Loop L5 assumes three distinct orientations during the ATPase cycle of the mitotic kinesin Eg5: a transient and time-resolved fluorescence study.

Members of the kinesin superfamily of molecular motors differ in several key structural domains, which probably allows these molecular motors to serve the different physiologies required of them. One of the most variable of these is a stem-loop motif referred to as L5. This loop is longest in the mitotic kinesin Eg5, and previous structural studies have shown that it can assume different conformations in different nucleotide states. However, enzymatic domains often consist of a mixture of conformations whose distribution shifts in response to substrate binding or product release, and this information is not available from the "static" images that structural studies provide. We have addressed this issue in the case of Eg5 by attaching a fluorescent probe to L5 and examining its fluorescence, using both steady state and time-resolved methods. This reveals that L5 assumes an equilibrium mixture of three orientations that differ in their local environment and segmental mobility. Combining these studies with transient state kinetics demonstrates that there is a major shift in this distribution during transitions that interconvert weak and strong microtubule binding states. Finally, in conjunction with previous cryo-EM reconstructions of Eg5·microtubule complexes, these fluorescence studies suggest a model in which L5 regulates both nucleotide and microtubule binding through a set of reversible interactions with helix α3. We propose that these features facilitate the production of sustained opposing force by Eg5, which underlies its role in supporting formation of a bipolar spindle in mitosis.

Direct real-time detection of the actin-activated power stroke within the myosin catalytic domain.

We have used transient kinetics, nanosecond time-resolved fluorescence resonance energy transfer (FRET), and kinetics simulations to resolve a structural transition in the Dictyostelium myosin II relay helix during the actin-activated power stroke. The relay helix plays a critical role in force generation in myosin, coupling biochemical changes in the ATPase site with the force-transducing rotation of the myosin light-chain domain. Previous research in the absence of actin showed that ATP binding to myosin induces a dynamic equilibrium between a bent prepower stroke state of the relay helix and a straight postpower stroke state, which dominates in the absence of ATP or when ADP is bound.
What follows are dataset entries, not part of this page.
-- ==== Sys2Proof/Machine/Calib.lean ====
section
/-! DEFINITION. Calibration runs and sets (chapter 14). -/

namespace Sys2Proof.Machine

open Sys2Proof

def modCalib (f : Calib → Calib) (s : State) : State := { s with calib := f s.calib }
def setRun (r : Run) (s : State) : State := modCalib (fun v => { v with run := some r }) s

/-! ## Statistics -/

/-- The median; of an even number of values the mean of the middle two. -/
def medianOf (l : List Int) : Rat :=
  let t := sortBy (fun a b => decide (a < b)) l
  let n := t.length
  ((t.getD ((n - 1) / 2) 0 + t.getD (n / 2) 0 : Int) : Rat) / 2

/-- The median of rationals. -/
def medianRat (l : List Rat) : Rat :=
  let t := sortBy (fun a b => decide (a < b)) l
  (t.getD ((t.length - 1) / 2) 0 + t.getD (t.length / 2) 0) / 2

def meanRat (l : List Rat) : Rat := if l.isEmpty then 0 else l.sum / l.length

/-- Mean square deviation of readings. -/
def varianceOf (l : List Int) : Rat :=
  let m := meanRat (l.map (fun a => (a : Rat)))
  meanRat (l.map (fun a => ((a : Rat) - m) * ((a : Rat) - m)))

/-! ## Where segments may be taken (R342, R343, R354) -/

/-- The mode that runs, 0 outside a mode. -/
def modeRuns (s : State) : Nat := if s.phase == .mode then s.seq.mode else 0

/-- Drive, Platform or Yard. -/
def runMode (m : Nat) : Bool := decide (1 ≤ m ∧ m ≤ 3)

/-- The run works in the present gap. -/
def runWorks (s : State) (r : Run) : Bool :=
  if r.kind = 4 then decide (modeRuns s = 4)
  else runMode (modeRuns s) || (decide (r.kind = 2) && s.phase == .spinUp)

/-- The present gap gives segments: the frame has gone, the window has closed, and it began with no board carried over. -/
def gapServes (s : State) : Bool := inGap s && s.chain.sent && !s.chain.window && !s.chain.carried

/-- T_s / 400 before the gap's end, where the core segment ends and the optical segment starts. -/
def opticalStart (s : State) : Nat := gapEnd s - sheetTaps s / 400

/-- Length of the gap's core segment, from 10 us after the close of the window, taps. -/
def coreTaps (s : State) : Nat :=
  match s.chain.closed with
  | none => 0
  | some c => opticalStart s - (c + us 10)

/-- Length of the gap's optical segment, to 50 us before the gap's end, taps. -/
def lightTaps (s : State) : Nat := gapEnd s - us 50 - opticalStart s

/-- The gap's core segment is over: it lasts 50 us or more and is taken once. -/
def coreDue (s : State) : Bool :=
  gapServes s && !s.chain.coreTaken && decide (us 50 ≤ coreTaps s) && decide (opticalStart s ≤ s.now)

/-- The gap's optical segment begins: it lasts 11 us or more and is taken once. -/
def opticalDue (s : State) : Bool :=
  gapServes s && !s.chain.opticalTaken && decide (us 11 ≤ lightTaps s) &&
    decide (opticalStart s ≤ s.now ∧ s.now + us 50 < gapEnd s)

/-! ## Tap step (R347) -/

/-- Hits a channel needs (Table 14.2). -/
def tapNeed : Nat := 81920

/-- Every channel has its hits. -/
def tapDone (r : Run) : Bool := (List.range 1536).all (fun c => decide (tapNeed ≤ (hitsOf r c).sum))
We now ask whether actin binding reverses this transition and if so, how this reversal is coordinated with actin-activated phosphate release. We labeled a Cys-lite Dictyostelium myosin II motor domain with donor and acceptor probes at two engineered Cys residues designed to detect relay helix bending. We then performed transient time-resolved FRET following stopped-flow mixing of actin with labeled myosin, preincubated with ATP. We determined the kinetics of actin-activated phosphate release, using fluorescent phosphate-binding protein. The results show that actin binding to the myosin.ADP.P complex straightens the relay helix before phosphate dissociation. This actin-activated relay helix straightening is reversible, but phosphate irreversibly dissociates from the postpower stroke state, preventing reversal of the power stroke. Thus, relay helix straightening gates phosphate dissociation, whereas phosphate dissociation provides the thermodynamic driving force underlying force production.